Directions for this task: Using the listing below, copy exactly the lines from the one containing "the symbol code" to the one containing "successful translation. -/", both lines included, and no others.
Data section START
/-- Is no port up that leads to the module of a peer-tier key (R327)? -/
def unreachable (s : State) (key : Nat) : Bool := (routeTo s ((key - peerBase) / 2 ^ 45)).isNone

/-! ## Poison and encryption of committed memory -/

/-- Is the half-line of the key poisoned (R262)? -/
def poisonedAt (s : State) (key : Nat) : Bool := fget s.poison false (key / 32)

/-- Is any of `n` bytes from `key` in a poisoned half-line? -/
def anyPoison (s : State) (key n : Nat) : Bool := (upto 0 n).any fun i => poisonedAt s (key + i)

/-- The number by which a line remembers that it was written under the key material of a slot: that material plus 1 (R263). -/
def keyId (s : State) (slot : Nat) : Nat := fget s.boot.keys 0 slot + 1

/-- Does the slot hold no key (R340)? -/
def noKey (s : State) (slot : Nat) : Bool := (ffind s.boot.keys slot).isNone

/-- The 64 bytes of a line as they stand in the HBM: its ciphertext under the key that it was written under, if any (R263). -/
def storedLine (s : State) (line : Nat) : List Byte :=
  let l := (upto (line * 64) 64).map s.mem.read
  match fget s.tags 0 line with
  | 0 => l
  | m + 1 => xtsLine aesEnc m (line * 64) l

/-- Does a read of the line under key slot `slot` pass its integrity tag (R263)? A slot that holds no key, as after
management has cleared it, checks no tag (R340); a line written without a key has none. Log 67 (DESIGN CHOICE). -/
def tagOk (s : State) (slot key : Nat) : Bool :=
  let line := key / 64
  slot == 0 || noKey s slot || fget s.tags 0 line == keyId s slot || (match fget s.tags 0 line with
    | 0 => false
    | m + 1 =>
      let c := storedLine s line
      gmacTag m (line * 64) c == gmacTag (fget s.boot.keys 0 slot) (line * 64) c)

/-- The committed byte as a read under key slot `slot` sees it: the byte that was written, where the line was written under
the same key; else what the HBM holds, decrypted under the slot's key; a slot without a key gives a free value (R263,
R340). Log 10 (DESIGN CHOICE), 67 (DESIGN CHOICE). -/
def committedByte (s : State) (slot key : Nat) : Byte :=
  let b := s.mem.read key
  let tag := fget s.tags 0 (key / 64)
  if tag = (if slot = 0 then 0 else keyId s slot) then b
  else if slot = 0 then nth (storedLine s (key / 64)) 0 (key % 64)
  else if noKey s slot then Config.xts tag key b
  else nth (xtsLine aesDec (fget s.boot.keys 0 slot) (key / 64 * 64) (storedLine s (key / 64))) 0 (key % 64)

/-- What keeps a read of committed bytes of one line from giving data: an uncorrectable half-line, or a tag that fails
(R262, R263, R340). -/
inductive BadLine where
  | poison
  | tag
deriving DecidableEq, Repr

/-- Is a half-line of the key's line poisoned? -/
def linePoison (s : State) (key : Nat) : Bool := poisonedAt s (key / 64 * 64) || poisonedAt s (key / 64 * 64 + 32)

/-- The check of a read of the bytes at some keys, all of one line, under a key slot, in the order of R263: under a slot
the symbol code of the whole line, then its tag. -/
def badLine (s : State) (slot : Nat) (keys : List Nat) : Option BadLine :=
  match keys with
  | [] => none
  | k :: _ =>
    if slot = 0 then (if keys.any (poisonedAt s) then some .poison else none)
    else if linePoison s k then some .poison
    else if tagOk s slot k then none else some .tag

/-! ## The page walk (R253 to R256) -/

/-- A successful translation. -/
structure Leaf where
  leaf : Word
  big : Bool
deriving DecidableEq, Repr

/-- The index of level `n` of the walk (Table 9.3). -/
def levelIndex (va : Word) (n : Nat) : Nat :=
  match n with | 0 => bits va 59 55 | 1 => bits va 54 42 | 2 => bits va 41 29 | _ => bits va 28 16

/-- The dword of the translation root (Table 9.7). -/
def rootOfCtx (s : State) (ctx : Nat) : Nat := bits (leWord (s.mem.bytes ctx 8)) 51 8 * 256

/-- Is a leaf entry malformed (Table 9.5)? `big` is a 512-MiB leaf. -/
def badLeaf (s : State) (e : Word) (big : Bool) : Bool :=
  let pa := bits e 51 16 * 0x10000
  let tier := bits e 54 53
  bits e 57 56 == 3 || tier == 3 || bits e 5 0 != 0 || (big && bits e 28 16 != 0)
  || (tier == 0 && !localOk pa)
  || (bitOf e 55 && (tier != 0 || !inReplica s pa))
  || (bits e 15 8 != 0 && tier != 0)

/-- The walker cache's entry for a level of a walk (R256). -/
def cachedWalk (s : State) (die ctx n : Nat) (path : Nat) : Option Word :=
  ((s.die die).walk.find? fun e => e.1 == ctx && e.2.1 == n && e.2.2.1 == path).map fun e => e.2.2.2

/-- The tables' entry at level `n`: from the walker cache, or from committed memory. -/
def walkEntry (s : State) (die ctx n path addr : Nat) : Word :=
  match cachedWalk s die ctx n path with
  | some e => e
  | none => leWord (s.mem.bytes addr 8)

/-- Walks from level `n` with the table at `table`; the path is the walk's non-leaf entries, for the walker
cache. Faults carry (code, SUB). -/
def walkFrom (s : State) (die ctx : Nat) (va : Word) : Nat → Nat → Nat → List (Nat × Nat × Word) →
    Except (Nat × Nat) (Leaf × List (Nat × Nat × Word))
  | 0, _, _, _ => .error (6, 1)
  | fuel + 1, n, table, path =>
    let addr := table + levelIndex va n * 8
    let code := (upto 0 (n + 1)).foldl (fun a i => a * 8192 + levelIndex va i) 0
    if (s.die (addr / dieStep)).lost then .error (0x14, 0)
    else if cachedWalk s die ctx n code = none ∧ linePoison s addr then .error (0x12, 4)
    else
      let e := walkEntry s die ctx n code addr
      if !bitOf e 63 then .error (6, 0)
      else if bitOf e 62 then
        if n < 2 ∨ badLeaf s e (n == 2) then .error (6, 1) else .ok (⟨e, n == 2⟩, path)
      else if n = 3 ∨ !localOk (bits e 51 16 * 0x10000) then .error (6, 1)
      else walkFrom s die ctx va fuel (n + 1) (bits e 51 16 * 0x10000) (path ++ [(n, code, e)])

/-- The walk of R253 for a context on a die. A root that is no populated local-tier address is a non-local table pointer
(R253, R255). -/
def walk (s : State) (die ctx : Nat) (va : Word) : Except (Nat × Nat) (Leaf × List (Nat × Nat × Word)) :=
  if localOk (rootOfCtx s ctx) then walkFrom s die ctx va 4 0 (rootOfCtx s ctx) [] else .error (6, 1)

/-- A TLB with an entry added; a full one loses the entry that the free choice names (R256).
Log 11 (DESIGN CHOICE). -/
def tlbAdd (l : List TlbEntry) (cap draw : Nat) (e : TlbEntry) : List TlbEntry :=
  if l.length < cap then e :: l else e :: l.eraseIdx (Config.victim draw % cap)

/-- The entry of a TLB for a page. -/
def tlbFind (l : List TlbEntry) (ctx page : Nat) : Option TlbEntry :=
  l.find? fun e => e.ctx == ctx && (if e.big then e.page / 8192 == page / 8192 else e.page == page)

/-- The walker cache with a walk's non-leaf entries added (R256). Log 11 (DESIGN CHOICE). -/
def walkAdd (l : List (Nat × Nat × Nat × Word)) (draw ctx : Nat) (path : List (Nat × Nat × Word)) :
    List (Nat × Nat × Nat × Word) :=
  path.foldl (fun l p =>
    if l.any fun e => e.1 == ctx && e.2.1 == p.1 && e.2.2.1 == p.2.1 then l
    else if l.length < 256 then (ctx, p.1, p.2.1, p.2.2) :: l
    else (ctx, p.1, p.2.1, p.2.2) :: l.eraseIdx (Config.victim draw % 256)) l

/-- Does `tlbinv` of argument `arg` remove the page (number VA[59:16])? `big` is a 512-MiB page. -/
def tlbHits (arg : Word) (page : Nat) (big : Bool) : Bool :=
  bitOf arg 0 || (if big then page / 8192 == bits arg 59 29 else page == bits arg 59 16)

/-- The arguments of a chunk's `tlbinv` instructions. -/
def Chunk.removals (ch : Chunk) : List Word :=
  ch.ops.filterMap fun r => match r with | .tlbinv a => some a | _ => none

/-- Has a `tlbinv` whose chunk awaits its grant removed the page, so that no TLB caches it (R257)? -/
def pageRemoved (s : State) (ctx page : Nat) (big : Bool) : Bool :=
  s.cores.any fun p => p.2.strands.any fun q => ctxOf s q.2.lid == ctx
    && q.2.waiting.any fun ch => ch.purged && ch.removals.any fun a => tlbHits a page big

/-- Translates a page for a core through its TLB, its cluster's TLB, or a walk that fills both (R256); between the removal of
a `tlbinv` and its grant each use walks, and nothing is cached (R257). Log 88 (DESIGN CHOICE). -/
def translate (s : State) (l ctx : Nat) (va : Word) : Except (Nat × Nat) (Leaf × State) :=
  let page := bits va 59 16
  let co := s.core l
  let cl := s.cluster (clusterOf l)
  match tlbFind co.tlb ctx page with
  | some e => .ok (⟨e.leaf, e.big⟩, s)
  | none =>
    match tlbFind cl.tlb ctx page with
    | some e => .ok (⟨e.leaf, e.big⟩, s.setCore l { co with tlb := tlbAdd co.tlb 64 s.draws e })
    | none =>
      match walk s (dieOf l) ctx va with
      | .error e => .error e
      | .ok (x, path) =>
        if pageRemoved s ctx page x.big then .ok (x, s) else
        let e : TlbEntry := ⟨ctx, page, x.big, x.leaf⟩
        let s := s.setCore l { co with tlb := tlbAdd co.tlb 64 s.draws e }
        let s := s.setCluster (clusterOf l) { cl with tlb := tlbAdd cl.tlb 2048 s.draws e }
        let d := s.die (dieOf l)
        .ok (x, s.setDie (dieOf l) { d with walk := walkAdd d.walk s.draws ctx path })

/-- The physical address that a leaf gives (R254). -/
def leafPa (x : Leaf) (va : Word) : Nat :=
  if x.big then bits x.leaf 51 29 * 0x20000000 + bits va 28 0 else bits x.leaf 51 16 * 0x10000 + bits va 15 0

/-- The tier of a leaf: 0 local, 1 host, 2 peer. -/
def leafTier (e : Word) : Nat := bits e 54 53

/-- What an access wants. -/
inductive Want where
  | read | write | fetch
deriving DecidableEq, Repr

/-- Permission checks of a leaf (Table 9.5, R108 items 5 and 6): the trap's code and SUB.
Log 88 (DESIGN CHOICE). -/
def permit (e : Word) (w : Want) (user posted : Bool) : Except (Nat × Nat) Unit :=
  if user && !bitOf e 58 then .error (2, 0)
  else match w with
    | .read =>
      if !bitOf e 61 then .error (7, 0)
      else if leafTier e == 2 && !bitOf e 52 then .error (7, 4) else .ok ()
    | .write =>
      if leafTier e == 2 && !posted then .error (7, 3)
      else if !bitOf e 60 then .error (7, 1) else .ok ()
    | .fetch => if !bitOf e 59 then .error (7, 2) else .ok ()

/-- A resolved place of global memory: memory key, signature key (the address in the PTE for a replicated page),
leaf, and whether that maps a 512-MiB page. -/
structure Spot where
  key : Nat
  sig : Nat
  leaf : Word
  big : Bool
deriving DecidableEq, Repr

/-- The spot of an address under a leaf, as a core on die `d` sees it (R241, R249).
Log 87 (DEDUCED). -/
def spotOf (x : Leaf) (va : Word) (d : Nat) : Spot :=
  let pa := leafPa x va
  match leafTier x.leaf with
  | 1 => ⟨hostBase + pa, hostBase + pa, x.leaf, x.big⟩
  | 2 => ⟨peerBase + pa, peerBase + pa, x.leaf, x.big⟩
  | _ => if bitOf x.leaf 55 then ⟨pa + d * dieStep, pa, x.leaf, x.big⟩ else ⟨pa, pa, x.leaf, x.big⟩

/-- The translation of an address that a spot came from. -/
def Spot.page (p : Spot) (ctx : Nat) (va : Word) : Page := ⟨ctx, bits va 59 16, p.big⟩

/-- Translates and checks an access of core `l` in context `ctx` (R108 items 4 to 6, R324). -/
def resolve (s : State) (l ctx : Nat) (va : Word) (w : Want) (user posted : Bool) :
    Except (Nat × Nat) (Spot × State) :=
  match translate s l ctx va with
  | .error e => .error e
  | .ok (x, s) =>
    match permit x.leaf w user posted with
    | .error e => .error e
    | .ok () =>
      let p := spotOf x va (dieOf l)
      if leafTier x.leaf == 0 && (s.die (p.key / dieStep)).lost then .error (0x14, 0) else .ok (p, s)

/-! ## The members of a bunch (R299, R300) -/

/-- Core of member `k` of the bunch that a strand leads; its own core alone. -/
def memberCore (s : State) (c : Sid) (k : Nat → Nat) : Nat :=
  match leads s c with
  | some b => c.core / 16 * 16 + b.c0 + k b.w
  | none => c.core

/-- What the member bank of member `k` holds while the bunch of a leader stands: the leader's g and v registers numbered
`k` modulo w, by register number (g 0 to 31, v 32 to 63), and in its shadow copy those of the open chunk's start (R298).
Log 103 (DEDUCED). -/
def memberBank (s : State) (c : Sid) (k : Nat) (shadow : Bool) : FMap V512 :=
  match leads s c with
  | none => []
  | some b =>
    let st := s.strand c
    let a := if shadow then (match st.opened with | some ch => ch.start | none => st.arch) else st.arch
    ((upto 0 32).filter fun n => n % b.w == k).map (fun n => (n, (a.rg (BitVec.ofNat 5 n)).zeroExtend 512))
      ++ ((upto 0 32).filter fun n => n % b.w == k).map fun n => (32 + n, a.rv (BitVec.ofNat 5 n))

/-- The leader's registers are written into the member banks, at the grant of `compose` and at each later grant of the leader
(R298). Log 103 (DEDUCED). -/
def fillBanks (s : State) (c : Sid) : State :=
  match leads s c with
  | none => s
  | some b => (upto 0 b.w).foldl (fun s k =>
      let l := c.core / 16 * 16 + b.c0 + k
      s.setCore l { s.core l with bank := memberBank s c k false, bankShadow := memberBank s c k true }) s

/-- The memory member: the core that performs an access of the running strand to a line (R300). -/
def memCore (s : State) (va : Word) : Nat := memberCore s s.cur fun w => ((bits va 59 6) ^^^ (bits va 59 12)) % w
Data section END
Response for this exercise:
the symbol code of the whole line, then its tag. -/
def badLine (s : State) (slot : Nat) (keys : List Nat) : Option BadLine :=
  match keys with
  | [] => none
  | k :: _ =>
    if slot = 0 then (if keys.any (poisonedAt s) then some .poison else none)
    else if linePoison s k then some .poison
    else if tagOk s slot k then none else some .tag

/-! ## The page walk (R253 to R256) -/

/-- A successful translation. -/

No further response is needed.